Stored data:
▬▬▬▬▬▬▬▬▬▬
-- ==== Sys2Proof/Tests/Slice0.lean ====
section
/-! SUPPORT. Tests: ill-formed commands refused, the checks and bytes of the manual's examples, and for every statement that has
hypotheses states and operands that meet them, clause by clause. A condition on a free function of Config (a signature, a field of a
manifest) has no value in Lean; there a witness says what holds whichever value it takes. -/

namespace Sys2Proof.Tests

set_option Elab.async false

open Sys2Proof Sys2Proof.Machine Sys2Proof.Machine.Par Sys2Proof.Machine.Var

/-- A state with the listed parameters and variables written: region, row, instance, value. -/
def put (s : State) (ws : List (Nat × PDesc × Nat × Nat)) : State := ws.foldl (fun s w => s.wr w.1 w.2.1 w.2.2.1 w.2.2.2) s

/-- Every die of the part powered and in RUN, the links of the lanes to M and S up, the three lanes in service. -/
def running : State :=
  put State.reset ((List.range 8).flatMap (fun r => [(r + 1, INT_POWERED, 0, 1), (r + 1, FAB_PHASE, 0, 1)]) ++
    [1, 2, 3].flatMap (fun r => [(r, STF_STATE, 0, 2), (r, XLK_LINK_STATE, 7, 2), (r, XLK_LINK_STATE, 8, 2)]))

/-- The header of an unvoted waybill at the 100BASE-T1 port for a block of a region. -/
def hdr (region block : Nat) : Hdr :=
  { port := .t1, src := 0, seq := 1, ackReq := true, inConsist := false, last := false, urgent := false, voted := false,
    consist := 0, region := region, block := block, commit := 0 }

/-- A waybill with its check, as bytes. -/
def raw (flags opcode target : Nat) (params : List Byte) : List Byte :=
  let w : Waybill := ⟨2, flags, opcode, 1, 0, target, params.length, 0, params, 0⟩
  Waybill.encode { w with crc := w.crcOf }

/-! ### Commands with operands out of range are told apart -/

theorem test_ill_formed_waybill_length : Waybill.ok ⟨2, 0, 0x0101, 1, 0, 0, 3, 0, [], 0⟩ = false ∧
    Waybill.ok ⟨2, 0, 0x0101, 1, 0, 0, 0, 0, [], 0⟩ = true := by decide

theorem test_ill_formed_waybill_fields : [Waybill.ok ⟨256, 0, 0, 0, 0, 0, 0, 0, [], 0⟩, Waybill.ok ⟨2, 256, 0, 0, 0, 0, 0, 0, [], 0⟩,
    Waybill.ok ⟨2, 0, 65536, 0, 0, 0, 0, 0, [], 0⟩, Waybill.ok ⟨2, 0, 0, 65536, 0, 0, 0, 0, [], 0⟩,
    Waybill.ok ⟨2, 0, 0, 0, 65536, 0, 0, 0, [], 0⟩, Waybill.ok ⟨2, 0, 0, 0, 0, 65536, 0, 0, [], 0⟩,
    Waybill.ok ⟨2, 0, 0, 0, 0, 0, 0, 2 ^ 32, [], 0⟩, Waybill.ok ⟨2, 0, 0, 0, 0, 0, 0, 0, [], 2 ^ 32⟩].all (· == false) = true := by decide

theorem test_ill_formed_item : [Item.ok ⟨2 ^ 32, 1, 0⟩, Item.ok ⟨0, 65536, 0⟩, Item.ok ⟨0, 1, 256⟩].all (· == false) = true ∧
    Item.ok ⟨2 ^ 32 - 1, 1, 255⟩ = true := by decide +kernel

theorem test_ill_formed_entry : [TableEntry.ok ⟨2 ^ 47, 0, 0, 0, 0⟩, TableEntry.ok ⟨-2 ^ 47 - 1, 0, 0, 0, 0⟩, TableEntry.ok ⟨0, 256, 0, 0, 0⟩,
    TableEntry.ok ⟨0, 0, 256, 0, 0⟩, TableEntry.ok ⟨0, 0, 0, 2 ^ 64, 0⟩, TableEntry.ok ⟨0, 0, 0, 0, 2 ^ 64⟩].all (· == false) = true ∧
    TableEntry.ok ⟨-2 ^ 47, 255, 255, 2 ^ 64 - 1, 0⟩ = true := by decide +kernel

theorem test_ill_formed_trigger : [OrderTrigger.ok ⟨256, 0, 0, 0⟩, OrderTrigger.ok ⟨0, 256, 0, 0⟩, OrderTrigger.ok ⟨0, 0, 2 ^ 32, 0⟩,
    OrderTrigger.ok ⟨0, 0, 0, 2 ^ 32⟩].all (· == false) = true := by decide +kernel

theorem test_ill_formed_ops : [Op.ok (.get []), Op.ok (.set []), Op.ok (.setStaged []), Op.ok (.get [2 ^ 32]), Op.ok (.steerTarget (2 ^ 31)),
    Op.ok (.brakeDemand 0 0 0 (2 ^ 32)), Op.ok (.hold 16), Op.ok (.release 16), Op.ok (.startDrive 64 0), Op.ok (.stopDrive 0 256),
    Op.ok (.tableLoad (2 ^ 32) []), Op.ok (.tableAppend 0 (List.replicate 43 ⟨0, 0, 0, 0, 0⟩)), Op.ok (.arm (2 ^ 64)), Op.ok (.disarm (2 ^ 64)),
    Op.ok (.forceOff (2 ^ 64)), Op.ok (.staffRequest 256), Op.ok (.rejoin 256), Op.ok (.excludeLane 256), Op.ok (.armReset (2 ^ 32)),
    Op.ok (.confirmReset (2 ^ 32)), Op.ok (.runRolling 256), Op.ok (.runConverter 64), Op.ok (.comparatorTest 64), Op.ok (.inject 256 0 0),
    Op.ok (.powerState 256 0), Op.ok (.traceRead (2 ^ 32) 0), Op.ok (.archiveRead 0 65536), Op.ok (.logRead 0 0 65536),
    Op.ok (.updateBegin (2 ^ 32)), Op.ok (.updateChunk 0 []), Op.ok (.attest 256 none), Op.ok (.attest 0 (some [])),
    Op.ok (.lifecycleChunk (2 ^ 32) [0]), Op.ok (.orderLoad 256 0 ⟨0, 0, 0, 0⟩ []), Op.ok (.orderLoad 0 2 ⟨0, 0, 0, 0⟩ []),
    Op.ok (.orderStart 256), Op.ok (.orderStop 256)].all (· == false) = true := by decide +kernel

theorem test_ill_formed_commands : [Instr.ok (.flitReceive ⟨.la, .lb⟩ (2 ^ 128)), Instr.ok (.dutyReceive .a 6 []), Instr.ok (.desatDetect .a 36 0),
    Instr.ok (.hardShortDetect .a 18 false 0), Instr.ok (.fbiEdgeAccept .a 8 [] 0 0), Instr.ok (.fbiEdgeAccept .a 0 [⟨3, true⟩] 0 0),
    Instr.ok (.athPulseEnd 8), Instr.ok (.secOffPulseStart 64), Instr.ok (.secOvercurrent 16), Instr.ok (.sioInputAccept .a 17 false 0 0),
    Instr.ok (.tripApply .a 0 0), Instr.ok (.tripApply .a 3 0), Instr.ok (.railFault .a 1), Instr.ok (.railFault .a 5),
    Instr.ok (.captureEnd .a 6 0), Instr.ok (.hfiAlignEnd .a 6 {}), Instr.ok (.can0SegmentReceive .a ⟨2 ^ 29, []⟩ 0), Instr.ok (.can0SegmentReceive .a ⟨0, List.replicate 65 0⟩ 0),
    Instr.ok (.udpDatagramReceive none false (List.replicate 20 0) (List.replicate 1481 0) 0), Instr.ok (.lockstepMismatch .a ⟨[512], []⟩ 0),
    Instr.ok (.lockstepMismatch .a ⟨[0], [512]⟩ 0), Instr.ok (.fabRequest .la [⟨0, 0, [.write 0 32 [1]]⟩] none), Instr.ok (.orderDelayExpiry .a 64), Instr.ok (.fclSourceAssert .la 64 false 0), Instr.ok (.tagTimeout 8)].all (· == false) = true := by
  decide +kernel

theorem test_ill_formed_waybill_command : Instr.ok (.get .a (hdr 1 1) []) = false ∧ Instr.ok (.get .a (hdr 1 1) [0x10100200]) = true := by
  decide +kernel

/-! ### Bytes and checks, from the examples of the manual -/

/-- R37: the check of "123456789". -/
theorem test_crc32c_example : crc32c ("123456789".toList.map (fun c => byte c.toNat)) = 0xE3069283 := by decide +kernel

/-- R83: the same for the flits. -/
theorem test_crc16_example : crc16 ("123456789".toList.map (fun c => byte c.toNat)) = 0x29B1 := by decide +kernel

/-- R9: ID 0x1100_0402. -/
theorem test_id_example : PKey.ofId 0x11000402 = ⟨1, 0x10, 4, 2⟩ ∧ lookup (PKey.ofId 0x11000402) = some CMT_UPDATE := by decide +kernel

theorem test_no_word_is_a_command : decodeTableWord 32 0x11000402 = none ∧ (State.reset.withFetchWord 32 7).pending = [] := by decide

theorem test_step_idles : step State.reset = .next State.reset := by rfl

theorem test_step_runs_the_front : step { State.reset with pending := [.jtagIdcode, .mxinLoss] } =
    exec .jtagIdcode { State.reset with pending := [.mxinLoss] } := by rfl

/-! ### A reset package and a running one -/

theorem test_reset_values : State.reset.params.wf = true ∧ State.reset.rd 1 WBE_DUP_HOLD = 500 ∧ State.reset.rd 2 HST_IP_ADDR = 0xC0A80A0C ∧
    State.reset.rd 3 TWL_NODE = 3 := by decide +kernel

theorem test_running : running.params.wf = true ∧ running.up .a = true ∧ running.hostUp .b = true ∧ running.sUp = true ∧ running.mUp = true := by
  decide +kernel

/-! ### Concrete states and operands that meet the hypotheses of the statements, clause by clause -/

theorem witness_StepKeepsTheStoreCanonical : State.reset.params.wf = true ∧ step State.reset = .next State.reset := ⟨by decide +kernel, rfl⟩

/-- A waybill that waits in the queue since 3 µs, in an engine busy until 8 µs, and an URGENT one. -/
def queued : QueuedWb := ⟨3000, ⟨.t1, 0, []⟩⟩
def urgentOne : QueuedWb := ⟨7000, ⟨.can1, 0, [2, 8]⟩⟩

theorem witness_StepRunsTheFrontCommand :
    (let s := running.modWbe .a (fun w => { w with inq := [queued], busy := 8000 })
     s.hostUp .a = true ∧ (s.lane .a).wbe.inq = [queued] ∧ max (s.lane .a).wbe.busy queued.at' = 8000) ∧
    (bit (byteAt urgentOne.wb.raw 1) 3 = true ∧ bit (byteAt queued.wb.raw 1) 3 = false) ∧
    (let y : QueuedWb := ⟨3004, ⟨.can0, 0, []⟩⟩
     queued.at' / 5 = y.at' / 5 ∧ portTurn queued.wb.port < portTurn y.wb.port) ∧
    ([LaneId.a, .b, .c].all (fun l => (running.lane l).wbe.inq.isEmpty) = true) ∧ running.pending = [] := by
  decide +kernel

theorem witness_FlitsCarryAMessageWhole : (2 ^ 112 - 1 < 2 ^ 112 ∧ (List.replicate 65535 (0 : Byte)).length < 65536) ∧
    ((15 < 16 ∧ 0 < 16 ∧ 15 < 16) ∧ (List.replicate 12 (255 : Byte)).length = 12) :=
  ⟨⟨by norm_num, by rw [List.length_replicate]; norm_num⟩, by decide⟩

theorem witness_WaybillBytesParseBack : Waybill.ok ⟨255, 255, 65535, 65535, 65535, 65535, 1024, 2 ^ 32 - 1, List.replicate 1024 0, 2 ^ 32 - 1⟩ = true := by
  decide +kernel

theorem witness_OperationsParseBack : Op.ok (.set [⟨2 ^ 32 - 1, 2, 65535⟩]) = true ∧ Op.ok (.logRead 0 65535 65535) = true ∧
    Op.ok (.orderLoad 255 1 ⟨255, 255, 0, 0⟩ [⟨2, 0, 0x0101, 1, 0, 0, 0, 0, [], 0⟩]) = true ∧ Op.ok (.attest 0 (some (List.replicate 32 7))) = true := by
  decide +kernel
▬▬▬▬▬▬▬▬▬▬
• _Assignment_
Taking the line with "theorem test_ill_formed_item : [Item.ok" as the first and the line with "Op.ok (.brakeDemand 0" as the last, retype that stretch of the data above exactly, with no other lines.

• _Reply to the task_
theorem test_ill_formed_item : [Item.ok ⟨2 ^ 32, 1, 0⟩, Item.ok ⟨0, 65536, 0⟩, Item.ok ⟨0, 1, 256⟩].all (· == false) = true ∧
    Item.ok ⟨2 ^ 32 - 1, 1, 255⟩ = true := by decide +kernel

theorem test_ill_formed_entry : [TableEntry.ok ⟨2 ^ 47, 0, 0, 0, 0⟩, TableEntry.ok ⟨-2 ^ 47 - 1, 0, 0, 0, 0⟩, TableEntry.ok ⟨0, 256, 0, 0, 0⟩,
    TableEntry.ok ⟨0, 0, 256, 0, 0⟩, TableEntry.ok ⟨0, 0, 0, 2 ^ 64, 0⟩, TableEntry.ok ⟨0, 0, 0, 0, 2 ^ 64⟩].all (· == false) = true ∧
    TableEntry.ok ⟨-2 ^ 47, 255, 255, 2 ^ 64 - 1, 0⟩ = true := by decide +kernel

theorem test_ill_formed_trigger : [OrderTrigger.ok ⟨256, 0, 0, 0⟩, OrderTrigger.ok ⟨0, 256, 0, 0⟩, OrderTrigger.ok ⟨0, 0, 2 ^ 32, 0⟩,
    OrderTrigger.ok ⟨0, 0, 0, 2 ^ 32⟩].all (· == false) = true := by decide +kernel

theorem test_ill_formed_ops : [Op.ok (.get []), Op.ok (.set []), Op.ok (.setStaged []), Op.ok (.get [2 ^ 32]), Op.ok (.steerTarget (2 ^ 31)),
    Op.ok (.brakeDemand 0 0 0 (2 ^ 32)), Op.ok (.hold 16), Op.ok (.release 16), Op.ok (.startDrive 64 0), Op.ok (.stopDrive 0 256),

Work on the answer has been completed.